[Work to complete] Across the entries below, tally every line that holds the word "cutRuns". Give only the tally.

━━━ Given entries

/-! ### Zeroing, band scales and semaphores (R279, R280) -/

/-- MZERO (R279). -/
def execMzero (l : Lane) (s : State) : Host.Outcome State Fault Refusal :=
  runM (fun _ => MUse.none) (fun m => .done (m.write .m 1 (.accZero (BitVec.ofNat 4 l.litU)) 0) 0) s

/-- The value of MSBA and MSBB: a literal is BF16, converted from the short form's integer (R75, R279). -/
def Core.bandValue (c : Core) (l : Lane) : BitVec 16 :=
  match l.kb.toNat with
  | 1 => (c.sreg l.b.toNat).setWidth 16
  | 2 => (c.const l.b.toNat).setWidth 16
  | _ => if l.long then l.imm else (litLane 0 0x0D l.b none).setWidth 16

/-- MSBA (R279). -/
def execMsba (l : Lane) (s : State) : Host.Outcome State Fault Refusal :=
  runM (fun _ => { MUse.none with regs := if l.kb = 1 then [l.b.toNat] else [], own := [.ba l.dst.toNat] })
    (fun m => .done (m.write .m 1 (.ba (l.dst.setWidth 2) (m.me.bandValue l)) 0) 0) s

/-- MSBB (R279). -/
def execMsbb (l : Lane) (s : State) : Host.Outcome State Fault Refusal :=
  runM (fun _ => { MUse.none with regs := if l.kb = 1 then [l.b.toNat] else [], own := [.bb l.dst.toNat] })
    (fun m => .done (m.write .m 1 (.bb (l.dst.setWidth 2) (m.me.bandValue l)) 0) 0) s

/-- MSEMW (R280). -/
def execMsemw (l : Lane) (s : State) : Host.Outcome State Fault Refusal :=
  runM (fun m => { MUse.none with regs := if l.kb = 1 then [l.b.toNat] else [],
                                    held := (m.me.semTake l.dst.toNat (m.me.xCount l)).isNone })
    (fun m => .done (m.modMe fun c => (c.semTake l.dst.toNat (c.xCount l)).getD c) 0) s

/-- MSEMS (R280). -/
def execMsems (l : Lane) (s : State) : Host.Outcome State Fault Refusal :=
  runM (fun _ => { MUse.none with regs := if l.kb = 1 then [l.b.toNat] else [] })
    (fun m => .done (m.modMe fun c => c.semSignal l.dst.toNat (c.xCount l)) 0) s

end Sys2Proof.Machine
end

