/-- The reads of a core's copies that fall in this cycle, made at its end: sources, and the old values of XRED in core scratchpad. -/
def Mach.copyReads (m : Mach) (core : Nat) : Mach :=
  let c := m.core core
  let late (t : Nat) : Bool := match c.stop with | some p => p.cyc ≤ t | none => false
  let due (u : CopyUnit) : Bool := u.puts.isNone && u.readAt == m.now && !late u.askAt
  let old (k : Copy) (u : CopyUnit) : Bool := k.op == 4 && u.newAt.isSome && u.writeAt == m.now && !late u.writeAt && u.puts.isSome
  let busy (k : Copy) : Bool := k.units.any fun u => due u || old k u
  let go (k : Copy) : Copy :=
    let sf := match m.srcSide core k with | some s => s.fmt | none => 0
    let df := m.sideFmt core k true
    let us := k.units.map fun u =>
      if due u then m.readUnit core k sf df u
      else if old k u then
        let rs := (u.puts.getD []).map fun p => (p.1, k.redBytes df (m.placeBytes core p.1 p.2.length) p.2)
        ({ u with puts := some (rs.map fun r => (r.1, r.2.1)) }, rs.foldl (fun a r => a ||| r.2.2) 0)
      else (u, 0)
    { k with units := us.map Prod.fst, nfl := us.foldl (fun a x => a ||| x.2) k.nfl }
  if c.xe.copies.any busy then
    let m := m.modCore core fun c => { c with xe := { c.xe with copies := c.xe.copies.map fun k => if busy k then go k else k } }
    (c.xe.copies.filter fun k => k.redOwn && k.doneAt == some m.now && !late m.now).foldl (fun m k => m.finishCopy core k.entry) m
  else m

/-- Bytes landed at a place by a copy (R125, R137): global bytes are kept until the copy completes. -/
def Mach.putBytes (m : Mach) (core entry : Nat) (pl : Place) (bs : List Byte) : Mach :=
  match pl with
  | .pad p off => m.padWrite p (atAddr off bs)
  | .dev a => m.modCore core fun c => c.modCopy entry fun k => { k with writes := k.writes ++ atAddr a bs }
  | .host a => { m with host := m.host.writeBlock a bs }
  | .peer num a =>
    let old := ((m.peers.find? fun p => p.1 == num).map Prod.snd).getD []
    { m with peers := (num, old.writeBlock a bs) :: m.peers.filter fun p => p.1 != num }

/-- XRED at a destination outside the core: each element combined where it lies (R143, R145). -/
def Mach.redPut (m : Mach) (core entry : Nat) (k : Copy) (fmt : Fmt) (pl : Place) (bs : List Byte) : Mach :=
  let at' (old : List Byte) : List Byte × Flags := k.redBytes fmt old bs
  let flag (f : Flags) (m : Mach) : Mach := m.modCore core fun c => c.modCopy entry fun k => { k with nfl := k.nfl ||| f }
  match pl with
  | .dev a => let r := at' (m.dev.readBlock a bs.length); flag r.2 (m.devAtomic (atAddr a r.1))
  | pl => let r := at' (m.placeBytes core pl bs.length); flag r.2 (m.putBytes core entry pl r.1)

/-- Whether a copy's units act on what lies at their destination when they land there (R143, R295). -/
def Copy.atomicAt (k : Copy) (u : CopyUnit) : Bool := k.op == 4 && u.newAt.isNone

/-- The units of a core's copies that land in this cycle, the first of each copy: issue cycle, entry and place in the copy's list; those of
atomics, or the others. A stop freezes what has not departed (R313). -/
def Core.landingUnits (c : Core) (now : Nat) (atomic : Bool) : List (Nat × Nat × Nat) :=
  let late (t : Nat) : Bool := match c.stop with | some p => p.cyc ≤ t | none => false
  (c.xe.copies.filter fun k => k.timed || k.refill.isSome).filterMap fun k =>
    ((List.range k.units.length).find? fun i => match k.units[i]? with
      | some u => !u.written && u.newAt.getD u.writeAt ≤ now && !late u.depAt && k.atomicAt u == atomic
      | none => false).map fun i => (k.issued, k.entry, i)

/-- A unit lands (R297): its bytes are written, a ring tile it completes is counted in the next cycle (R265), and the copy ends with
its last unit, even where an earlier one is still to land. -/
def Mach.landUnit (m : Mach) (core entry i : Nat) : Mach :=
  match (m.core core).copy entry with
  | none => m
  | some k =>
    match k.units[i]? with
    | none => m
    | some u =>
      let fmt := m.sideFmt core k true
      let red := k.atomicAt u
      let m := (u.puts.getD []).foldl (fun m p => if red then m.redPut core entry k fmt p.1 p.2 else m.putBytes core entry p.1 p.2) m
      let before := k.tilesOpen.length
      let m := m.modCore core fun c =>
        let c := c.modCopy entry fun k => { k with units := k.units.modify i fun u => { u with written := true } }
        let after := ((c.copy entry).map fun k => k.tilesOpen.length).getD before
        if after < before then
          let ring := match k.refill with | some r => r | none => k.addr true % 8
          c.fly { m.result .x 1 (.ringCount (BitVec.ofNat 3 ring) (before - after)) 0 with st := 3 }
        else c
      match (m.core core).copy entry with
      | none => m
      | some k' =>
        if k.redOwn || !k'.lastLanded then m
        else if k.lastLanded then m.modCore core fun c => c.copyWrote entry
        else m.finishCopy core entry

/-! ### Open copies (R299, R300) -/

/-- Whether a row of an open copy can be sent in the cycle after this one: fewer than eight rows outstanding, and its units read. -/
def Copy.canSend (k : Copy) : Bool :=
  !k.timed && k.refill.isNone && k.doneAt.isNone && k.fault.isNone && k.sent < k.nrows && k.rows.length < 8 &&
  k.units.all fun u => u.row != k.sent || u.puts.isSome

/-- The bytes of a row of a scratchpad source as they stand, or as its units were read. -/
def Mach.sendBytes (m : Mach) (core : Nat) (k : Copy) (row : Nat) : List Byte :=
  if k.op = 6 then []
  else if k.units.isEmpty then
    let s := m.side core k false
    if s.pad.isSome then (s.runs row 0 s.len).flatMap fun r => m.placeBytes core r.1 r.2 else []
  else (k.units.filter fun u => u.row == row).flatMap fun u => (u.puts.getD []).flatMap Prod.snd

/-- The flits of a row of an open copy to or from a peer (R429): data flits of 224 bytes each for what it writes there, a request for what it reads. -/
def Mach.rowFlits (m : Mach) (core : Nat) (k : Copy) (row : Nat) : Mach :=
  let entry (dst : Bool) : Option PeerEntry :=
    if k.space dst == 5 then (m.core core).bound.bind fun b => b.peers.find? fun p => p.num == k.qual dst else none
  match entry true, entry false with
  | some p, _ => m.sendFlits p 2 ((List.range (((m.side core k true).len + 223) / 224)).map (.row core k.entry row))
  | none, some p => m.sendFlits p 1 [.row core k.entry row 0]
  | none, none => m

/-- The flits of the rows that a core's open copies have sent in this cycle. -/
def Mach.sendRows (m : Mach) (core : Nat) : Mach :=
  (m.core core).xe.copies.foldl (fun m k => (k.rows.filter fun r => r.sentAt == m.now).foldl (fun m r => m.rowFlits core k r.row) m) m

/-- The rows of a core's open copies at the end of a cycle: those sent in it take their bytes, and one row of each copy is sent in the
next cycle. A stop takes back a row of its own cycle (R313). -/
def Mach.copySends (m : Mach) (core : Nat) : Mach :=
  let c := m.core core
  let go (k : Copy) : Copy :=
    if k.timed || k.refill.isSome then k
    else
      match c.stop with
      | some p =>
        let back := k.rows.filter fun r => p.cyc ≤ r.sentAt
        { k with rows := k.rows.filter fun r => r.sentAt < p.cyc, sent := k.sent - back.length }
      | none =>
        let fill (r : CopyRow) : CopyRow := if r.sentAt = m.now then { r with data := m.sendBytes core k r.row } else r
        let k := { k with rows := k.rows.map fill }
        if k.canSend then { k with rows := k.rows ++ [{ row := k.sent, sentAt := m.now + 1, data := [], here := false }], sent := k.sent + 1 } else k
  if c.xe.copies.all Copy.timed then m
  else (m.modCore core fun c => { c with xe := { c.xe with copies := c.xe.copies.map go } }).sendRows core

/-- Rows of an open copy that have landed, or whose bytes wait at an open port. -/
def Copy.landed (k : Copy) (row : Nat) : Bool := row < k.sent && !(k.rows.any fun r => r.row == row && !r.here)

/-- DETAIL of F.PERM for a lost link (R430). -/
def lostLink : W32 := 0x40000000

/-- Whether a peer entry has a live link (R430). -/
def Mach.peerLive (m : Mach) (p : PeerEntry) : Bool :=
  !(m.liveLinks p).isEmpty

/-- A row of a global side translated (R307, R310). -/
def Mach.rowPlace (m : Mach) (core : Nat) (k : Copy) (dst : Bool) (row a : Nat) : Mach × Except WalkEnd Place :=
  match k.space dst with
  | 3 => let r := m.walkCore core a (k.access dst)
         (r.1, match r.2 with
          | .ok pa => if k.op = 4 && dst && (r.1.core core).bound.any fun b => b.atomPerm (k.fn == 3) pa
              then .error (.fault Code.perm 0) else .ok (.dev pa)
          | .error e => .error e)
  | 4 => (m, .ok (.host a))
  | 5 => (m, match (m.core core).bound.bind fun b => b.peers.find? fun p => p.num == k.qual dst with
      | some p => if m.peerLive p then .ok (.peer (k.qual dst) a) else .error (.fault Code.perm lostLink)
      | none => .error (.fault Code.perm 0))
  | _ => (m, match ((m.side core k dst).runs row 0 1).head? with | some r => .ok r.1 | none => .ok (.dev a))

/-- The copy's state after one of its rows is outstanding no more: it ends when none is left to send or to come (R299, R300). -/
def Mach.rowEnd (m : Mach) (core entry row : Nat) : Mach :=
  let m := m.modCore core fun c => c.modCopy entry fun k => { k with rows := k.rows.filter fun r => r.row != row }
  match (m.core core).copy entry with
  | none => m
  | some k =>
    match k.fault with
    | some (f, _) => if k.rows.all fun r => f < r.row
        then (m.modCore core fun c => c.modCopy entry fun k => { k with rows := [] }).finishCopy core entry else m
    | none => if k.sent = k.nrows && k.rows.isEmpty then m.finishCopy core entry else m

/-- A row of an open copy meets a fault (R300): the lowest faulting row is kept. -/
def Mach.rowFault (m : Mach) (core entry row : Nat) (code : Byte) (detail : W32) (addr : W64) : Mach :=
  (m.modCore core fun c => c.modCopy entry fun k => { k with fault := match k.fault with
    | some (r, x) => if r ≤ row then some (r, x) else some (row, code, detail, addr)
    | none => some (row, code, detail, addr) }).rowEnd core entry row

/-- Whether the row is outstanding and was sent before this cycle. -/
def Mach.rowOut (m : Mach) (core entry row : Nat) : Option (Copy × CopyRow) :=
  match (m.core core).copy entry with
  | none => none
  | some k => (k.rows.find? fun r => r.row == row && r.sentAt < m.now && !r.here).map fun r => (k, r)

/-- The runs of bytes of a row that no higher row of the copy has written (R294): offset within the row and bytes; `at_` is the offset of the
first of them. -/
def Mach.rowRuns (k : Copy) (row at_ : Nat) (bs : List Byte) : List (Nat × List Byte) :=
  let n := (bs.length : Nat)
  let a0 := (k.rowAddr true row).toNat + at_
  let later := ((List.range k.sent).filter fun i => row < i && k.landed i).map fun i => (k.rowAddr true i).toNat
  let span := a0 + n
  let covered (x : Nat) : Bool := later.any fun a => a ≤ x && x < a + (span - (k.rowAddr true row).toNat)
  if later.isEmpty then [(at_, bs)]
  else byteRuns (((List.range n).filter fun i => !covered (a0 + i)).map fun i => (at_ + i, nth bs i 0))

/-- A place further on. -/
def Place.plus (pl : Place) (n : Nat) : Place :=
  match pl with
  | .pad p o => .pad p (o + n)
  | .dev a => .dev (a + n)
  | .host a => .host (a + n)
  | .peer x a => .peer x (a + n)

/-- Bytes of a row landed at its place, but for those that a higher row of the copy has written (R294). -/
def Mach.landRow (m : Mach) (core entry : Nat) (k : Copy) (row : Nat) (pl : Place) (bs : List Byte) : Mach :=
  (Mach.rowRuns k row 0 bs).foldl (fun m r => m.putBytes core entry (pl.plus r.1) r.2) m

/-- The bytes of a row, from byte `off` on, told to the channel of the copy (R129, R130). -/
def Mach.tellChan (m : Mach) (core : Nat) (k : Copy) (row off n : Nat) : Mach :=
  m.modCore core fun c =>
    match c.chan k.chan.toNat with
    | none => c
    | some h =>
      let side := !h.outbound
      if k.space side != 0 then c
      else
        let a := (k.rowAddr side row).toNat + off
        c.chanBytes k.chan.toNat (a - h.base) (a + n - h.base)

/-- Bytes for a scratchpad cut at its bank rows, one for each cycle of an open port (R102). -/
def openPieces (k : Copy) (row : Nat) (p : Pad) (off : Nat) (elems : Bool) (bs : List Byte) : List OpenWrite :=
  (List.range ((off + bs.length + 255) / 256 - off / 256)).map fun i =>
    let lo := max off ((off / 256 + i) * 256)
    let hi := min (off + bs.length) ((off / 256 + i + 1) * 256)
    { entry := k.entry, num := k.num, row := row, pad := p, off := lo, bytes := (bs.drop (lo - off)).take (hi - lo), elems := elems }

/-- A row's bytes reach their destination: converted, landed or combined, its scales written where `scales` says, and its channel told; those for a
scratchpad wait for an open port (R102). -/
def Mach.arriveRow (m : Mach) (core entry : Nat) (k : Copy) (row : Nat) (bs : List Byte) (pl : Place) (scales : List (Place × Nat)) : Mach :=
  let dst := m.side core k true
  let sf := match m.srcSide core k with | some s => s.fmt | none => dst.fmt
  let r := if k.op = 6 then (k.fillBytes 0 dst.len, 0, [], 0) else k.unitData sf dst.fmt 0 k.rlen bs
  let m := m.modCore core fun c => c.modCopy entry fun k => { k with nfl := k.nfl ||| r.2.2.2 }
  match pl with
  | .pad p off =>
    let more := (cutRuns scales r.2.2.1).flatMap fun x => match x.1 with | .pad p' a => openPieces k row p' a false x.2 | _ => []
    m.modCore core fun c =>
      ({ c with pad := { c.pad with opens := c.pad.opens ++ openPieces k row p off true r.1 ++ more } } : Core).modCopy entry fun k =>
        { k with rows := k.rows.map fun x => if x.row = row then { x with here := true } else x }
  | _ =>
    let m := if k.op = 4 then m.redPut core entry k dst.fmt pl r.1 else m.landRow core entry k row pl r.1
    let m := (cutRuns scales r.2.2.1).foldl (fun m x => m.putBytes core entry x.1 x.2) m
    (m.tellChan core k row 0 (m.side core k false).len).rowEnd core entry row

━━━━━━

[The answer] 2